Anyhow, what I asked of each of them was to perform the same act of thinking: they all had a week or two to think about their relationship to their own bodies. Did they think they were, as individuals, more than their bodies? Did they enjoy the idea of possibly being nothing more than a corporeal identity, or were they on the contrary very frustrated with it? Were they comfortable with the fact that we are all conditionally physical in order to exist in the world? Or were they on the opposite trying to overlook that reality as much as they could? For many of the characters personal, religious and spiritual believes interplayed with the set problematic, as they didn’t agree that their individual identity was the sole attribute of their bodies. While others felt that being physical transcribed mostly as pleasures, pains or social aesthetic concerns.
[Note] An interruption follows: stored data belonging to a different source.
-- ==== Sys2Proof/Decode.lean ====
section
/-! DEFINITION. Decoding and encoding (30_encoding): the decoder is total on any bytes and answers the instruction with
the bytes after it, or `truncated` where a byte it needs is not there. The encoder stands after it. -/

namespace Sys2Proof

/-! ### Bytes and words -/

/-- The word of two bytes in fetch order: the first is bits 15:8 (20_memory R63, 30_encoding R95). This is the one
place that fixes the byte order. -/
def wordOf (first second : Byte) : Word := first ++ second

/-- Bits 15:8 of a word: its first byte in the Code Store. -/
def highByte (w : Word) : Byte := w.extractLsb' 8 8

/-- Bits 7:0 of a word: its second byte in the Code Store. -/
def lowByte (w : Word) : Byte := w.extractLsb' 0 8

/-! ### Fields -/

/-- x-operand mode of `drawPolygonS`, `op[5:4]` (30_encoding R101). -/
def xMode (op : Byte) : Mode :=
  match op.extractLsb' 4 2 with
  | 0#2 => .imm16
  | 1#2 => .reg
  | 2#2 => .imm8
  | _ => .imm8p

/-- y-operand mode of `drawPolygonS`, `op[3:2]` (30_encoding R102). -/
def yMode (op : Byte) : Mode :=
  match op.extractLsb' 2 2 with
  | 0#2 => .imm16
  | 1#2 => .reg
  | _ => .imm8

/-- Zoom-operand mode of `drawPolygonS`, `op[1:0]` (30_encoding R103). -/
def zoomMode (op : Byte) : Mode :=
  match op.extractLsb' 0 2 with
  | 0#2 => .none
  | 1#2 => .reg
  | 2#2 => .imm8
  | _ => .none2

/-- Right-operand mode of `condJmp`, `m[7:6]` (30_encoding R100). -/
def condMode (m : Byte) : Mode :=
  match m.extractLsb' 6 2 with
  | 0#2 => .imm8
  | 1#2 => .imm16
  | _ => .reg

/-- Comparison of `condJmp`, `m[2:0]` (30_encoding R100). -/
def condCmp (m : Byte) : Cmp :=
  match m.extractLsb' 0 3 with
  | 0#3 => .eq
  | 1#3 => .ne
  | 2#3 => .gt
  | 3#3 => .ge
  | 4#3 => .lt
  | 5#3 => .le
  | 6#3 => .reserved6
  | _ => .reserved7

/-- The last channel of `resetScript`: bits 5:0 of `lastEncoded` (44_channel_ops R221, 30_encoding R107). -/
def lastChannel (lastEncoded : Byte) : Nat := (lastEncoded.extractLsb' 0 6).toNat

/-- The range of `resetScript` is inverted: `last - first < 0` (44_channel_ops R221). -/
def rangeInverted (first lastEncoded : Byte) : Bool := lastChannel lastEncoded < first.toNat

/-- The mode byte of `resetScript` is not fetched (44_channel_ops R221, the parameter's other value). -/
def omitsMode (cfg : Config) (first lastEncoded : Byte) : Bool :=
  cfg.resetScriptShortOnInverted && rangeInverted first lastEncoded

/-! ### Decoding -/

/-- Why the decoder answers no instruction. -/
inductive DecodeError where
  /-- A byte of the instruction lies beyond the bytes given (30_encoding R93: "running off the end"). -/
  | truncated
  deriving DecidableEq, Repr

/-- What decoding some bytes after the opcode can give: an instruction and the bytes after it. -/
abbrev Parsed := Option (Instr × List Byte)

/-- Format `N` (30_encoding R92). -/
def formN (i : Instr) (bs : List Byte) : Parsed := some (i, bs)

/-- Format `B` (30_encoding R92). -/
def formB (k : Byte → Instr) : List Byte → Parsed
  | b :: bs => some (k b, bs)
  | _ => none

/-- Format `BB` (30_encoding R92). -/
def formBB (k : Byte → Byte → Instr) : List Byte → Parsed
  | b :: c :: bs => some (k b c, bs)
  | _ => none

/-- Format `W` (30_encoding R92). -/
def formW (k : Word → Instr) : List Byte → Parsed
  | h :: l :: bs => some (k (wordOf h l), bs)
  | _ => none

/-- Format `BW` (30_encoding R92). -/
def formBW (k : Byte → Word → Instr) : List Byte → Parsed
  | b :: h :: l :: bs => some (k b (wordOf h l), bs)
  | _ => none

/-- Format `BBB` of `resetScript` (30_encoding R92): the third byte is left where `omitsMode` says so. -/
def formReset (cfg : Config) : List Byte → Parsed
  | f :: l :: bs =>
    if omitsMode cfg f l then some (.resetScript f l none, bs)
    else match bs with
      | m :: bs => some (.resetScript f l (some m), bs)
      | [] => none
  | _ => none

/-- Format `WBBB` (30_encoding R92). -/
def formWBBB (k : Word → Byte → Byte → Byte → Instr) : List Byte → Parsed
  | h :: l :: b :: c :: d :: bs => some (k (wordOf h l) b c d, bs)
  | _ => none

/-- Format `WWB` (30_encoding R92). -/
def formWWB (k : Word → Word → Byte → Instr) : List Byte → Parsed
  | h :: l :: h' :: l' :: b :: bs => some (k (wordOf h l) (wordOf h' l') b, bs)
  | _ => none

/-- The bytes an operand of a mode takes (30_encoding R98). -/
def takeOperand : Mode → List Byte → Option (Operand × List Byte)
  | .imm8, b :: bs => some (.imm8 b, bs)
  | .imm16, h :: l :: bs => some (.imm16 (wordOf h l), bs)
  | .reg, r :: bs => some (.reg r, bs)
  | .imm8p, b :: bs => some (.imm8p b, bs)
  | .none, bs => some (.none, bs)
  | .none2, bs => some (.none2, bs)
  | _, _ => none

/-- Format `CJ` of `condJmp` (30_encoding R92, R100). -/
def formCJ : List Byte → Parsed
  | m :: r :: bs =>
    match takeOperand (condMode m) bs with
    | some (right, h :: l :: bs) => some (.condJmp (condCmp m) r right (wordOf h l), bs)
    | _ => none
  | _ => none

/-- Format `PL` of `drawPolygonL` (30_encoding R112): `op[6:0]` is bits 14:8 of the half-offset. -/
def formPL (op : Byte) : List Byte → Parsed
  | b :: x :: y :: bs => some (.drawPolygonL (op.extractLsb' 0 7 ++ b) x y, bs)
  | _ => none

/-- Format `PS` of `drawPolygonS` (30_encoding R92, R101 to R103): x, then y, then zoom (R96). -/
def formPS (op : Byte) : List Byte → Parsed
  | h :: l :: bs =>
    match takeOperand (xMode op) bs with
    | none => none
    | some (x, bs) =>
      match takeOperand (yMode op) bs with
      | none => none
      | some (y, bs) =>
        match takeOperand (zoomMode op) bs with
        | none => none
        | some (z, bs) => some (.drawPolygonS (wordOf h l) x y z, bs)
  | _ => none

/-- Tier 3, the dispatch table `OPMAP` (30_encoding R104); numbers above 0x1A are illegal (R106). -/
def decodeTable (cfg : Config) (op : Byte) : List Byte → Parsed :=
  match op with
  | 0x00#8 => formBW .movConst
  | 0x01#8 => formBB .mov
  | 0x02#8 => formBB .add
  | 0x03#8 => formBW .addConst
  | 0x04#8 => formW .call
  | 0x05#8 => formN .ret
  | 0x06#8 => formN .brk
  | 0x07#8 => formW .jmp
  | 0x08#8 => formBW .setVec
  | 0x09#8 => formBW .jnz
  | 0x0A#8 => formCJ
  | 0x0B#8 => formW .setPalette
  | 0x0C#8 => formReset cfg
  | 0x0D#8 => formB .selectPage
  | 0x0E#8 => formBB .fillPage
  | 0x0F#8 => formBB .copyPage
  | 0x10#8 => formB .updateDisplay
  | 0x11#8 => formN .halt
  | 0x12#8 => formWBBB .drawString
  | 0x13#8 => formBB .sub
  | 0x14#8 => formBW .and
  | 0x15#8 => formBW .or
  | 0x16#8 => formBW .shl
  | 0x17#8 => formBW .shr
  | 0x18#8 => formWBBB .playSound
  | 0x19#8 => formW .updateMemList
  | 0x1A#8 => formWWB .playMusic
  | _ => formN (.illegal op)

/-- The three-way split on the opcode byte, in the spec's order (30_encoding R91). -/
def decodeAfter (cfg : Config) (op : Byte) (bs : List Byte) : Parsed :=
  if op.getLsbD 7 then formPL op bs
  else if op.getLsbD 6 then formPS op bs
  else decodeTable cfg op bs

/-- The instruction at the front of some bytes and the bytes after it (30_encoding R91). -/
def decode (cfg : Config) : List Byte → Except DecodeError (Instr × List Byte)
  | [] => .error .truncated
  | op :: bs =>
    match decodeAfter cfg op bs with
    | some r => .ok r
    | none => .error .truncated

/-! ### Encoding -/

/-- `op[5:4]` for an x operand (30_encoding R101); `imm16`'s pattern for an operand no x can have. -/
def xBits : Operand → BitVec 2
  | .imm16 _ => 0
  | .reg _ => 1
  | .imm8 _ => 2
  | .imm8p _ => 3
  | .none => 0
  | .none2 => 0

/-- `op[3:2]` for a y operand (30_encoding R102, R110: `imm8` is written 10). -/
def yBits : Operand → BitVec 2
  | .imm16 _ => 0
  | .reg _ => 1
  | .imm8 _ => 2
  | .imm8p _ => 0
  | .none => 0
  | .none2 => 0

/-- `op[1:0]` for a zoom operand (30_encoding R103). -/
def zoomBits : Operand → BitVec 2
  | .none => 0
  | .reg _ => 1
  | .imm8 _ => 2
  | .none2 => 3
  | .imm16 _ => 0
  | .imm8p _ => 0

/-- `m[7:6]` for a right operand of `condJmp` (30_encoding R100, R110). -/
def condBits : Operand → BitVec 2
  | .imm8 _ => 0
  | .imm16 _ => 1
  | .reg _ => 2
  | .imm8p _ => 0
  | .none => 0
  | .none2 => 0

/-- `m[2:0]` of a comparison (30_encoding R100). -/
def Cmp.code : Cmp → BitVec 3
  | .eq => 0
  | .ne => 1
  | .gt => 2
  | .ge => 3
  | .lt => 4
  | .le => 5
  | .reserved6 => 6
  | .reserved7 => 7

/-- The two bytes of a word in the Code Store (30_encoding R95). -/
def wordBytes (w : Word) : List Byte := [highByte w, lowByte w]

/-- The bytes of an operand in the Code Store (30_encoding R98). -/
def Operand.bytes : Operand → List Byte
  | .imm8 b => [b]
  | .imm16 w => wordBytes w
  | .reg r => [r]
  | .imm8p b => [b]
  | .none => []
  | .none2 => []

/-- The bytes of an instruction, ignored bits zero (30_encoding R92, R104, R110). -/
def encode : Instr → List Byte
  | .movConst r w => 0x00 :: r :: wordBytes w
  | .mov d s => [0x01, d, s]
  | .add d s => [0x02, d, s]
  | .addConst r w => 0x03 :: r :: wordBytes w
  | .call t => 0x04 :: wordBytes t
  | .ret => [0x05]
  | .brk => [0x06]
  | .jmp t => 0x07 :: wordBytes t
  | .setVec c o => 0x08 :: c :: wordBytes o
  | .jnz r t => 0x09 :: r :: wordBytes t
  | .condJmp c r right t => 0x0A :: (condBits right ++ 0#3 ++ c.code) :: r :: (right.bytes ++ wordBytes t)
  | .setPalette w => 0x0B :: wordBytes w
  | .resetScript f l m => 0x0C :: f :: l :: m.toList
  | .selectPage p => [0x0D, p]
  | .fillPage p k => [0x0E, p, k]
  | .copyPage s d => [0x0F, s, d]
  | .updateDisplay p => [0x10, p]
  | .halt => [0x11]
  | .drawString w x y k => 0x12 :: (wordBytes w ++ [x, y, k])
  | .sub d s => [0x13, d, s]
  | .and r w => 0x14 :: r :: wordBytes w
  | .or r w => 0x15 :: r :: wordBytes w
  | .shl r n => 0x16 :: r :: wordBytes n
  | .shr r n => 0x17 :: r :: wordBytes n
  | .playSound w f v c => 0x18 :: (wordBytes w ++ [f, v, c])
  | .updateMemList n => 0x19 :: wordBytes n
  | .playMusic w d p => 0x1A :: (wordBytes w ++ wordBytes d ++ [p])
  | .drawPolygonS w x y z =>
    (1#2 ++ xBits x ++ yBits y ++ zoomBits z) :: (wordBytes w ++ x.bytes ++ y.bytes ++ z.bytes)
  | .drawPolygonL w x y => [1#1 ++ w.extractLsb' 8 7, w.extractLsb' 0 8, x, y]
  | .illegal op => [op]

/-- How many bytes an operand takes (30_encoding R93). -/
def Operand.size : Operand → Nat
  | .imm8 _ => 1
  | .imm16 _ => 2
  | .reg _ => 1
  | .imm8p _ => 1
  | .none => 0
  | .none2 => 0

/-- The total encoded length of an instruction, opcode byte included (30_encoding R93, R105). -/
def Instr.length : Instr → Nat
  | .movConst _ _ => 4
  | .mov _ _ => 3
  | .add _ _ => 3
  | .addConst _ _ => 4
  | .call _ => 3
  | .ret => 1
  | .brk => 1
  | .jmp _ => 3
  | .setVec _ _ => 4
  | .jnz _ _ => 4
  | .condJmp _ _ right _ => 5 + right.size
  | .setPalette _ => 3
  | .resetScript _ _ (some _) => 4
  | .resetScript _ _ none => 3
  | .selectPage _ => 2
  | .fillPage _ _ => 3
  | .copyPage _ _ => 3
  | .updateDisplay _ => 2
  | .halt => 1
  | .drawString _ _ _ _ => 6
  | .sub _ _ => 3
  | .and _ _ => 4
  | .or _ _ => 4
  | .shl _ _ => 4
  | .shr _ _ => 4
  | .playSound _ _ _ _ => 6
  | .updateMemList _ => 3
  | .playMusic _ _ _ => 6
  | .drawPolygonS _ x y z => 3 + x.size + y.size + z.size
  | .drawPolygonL _ _ _ => 4
  | .illegal _ => 1

/-- The longest instruction has 8 bytes (30_encoding R90). -/
def maxLength : Nat := 8

/-! ### The opcode table's numbering -/

/-- The bytes of an instruction whose bits are `w`, first byte least significant, zero above `nbits`. -/
def tableBytes (nbits w : Nat) : List Byte :=
  (List.range maxLength).map fun k => BitVec.ofNat 8 ((w % 2 ^ nbits) >>> (8 * k))

/-- The instruction the decoder reads from an instruction whose bits are `w`, at the default parameters. -/
def decodeTableWord (nbits w : Nat) : Option Instr :=
  match decode Config.default (tableBytes nbits w) with
  | .ok (i, _) => some i
  | .error _ => none

end Sys2Proof
end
So these photographed people in essence both re-enacted their original thought about who they are as bodies in their portrait, while also symbolically acting it out through a collaborative choice of location, clothing and props. Some models took responsibility in choosing what to do and where, but others didn’t wish to, in which case I solely decided of their photographic scenario according to what our conversations.
In the end each portrait represented:
- a photographic document of the active thinking effort of the character to try to think themselves only as physical beings, and a portrait of them as doing such performance
- a photographic document atesting that the content of their thoughts wasn’t actually manifested photographically, even though it constituted the subject of the image
- as such a document atesting of Photography’s failure to represent such subjects (contenus de pensée, in French) a photographic document a testing of one’s inability to embrace their own physical presence in the world objectively photography’s symbolic remedy to this failure pictured as raw meat in the scenes.
What do you find is the most rewarding thing about being a professor?
I think that being a professor forces me to keep questioning the medium with which I create. Every time that I re-explore problematics inherent to Photography in class, be they of philosophical, aesthetical or theoretical nature, I feel like renewing an original, authentic understanding of it.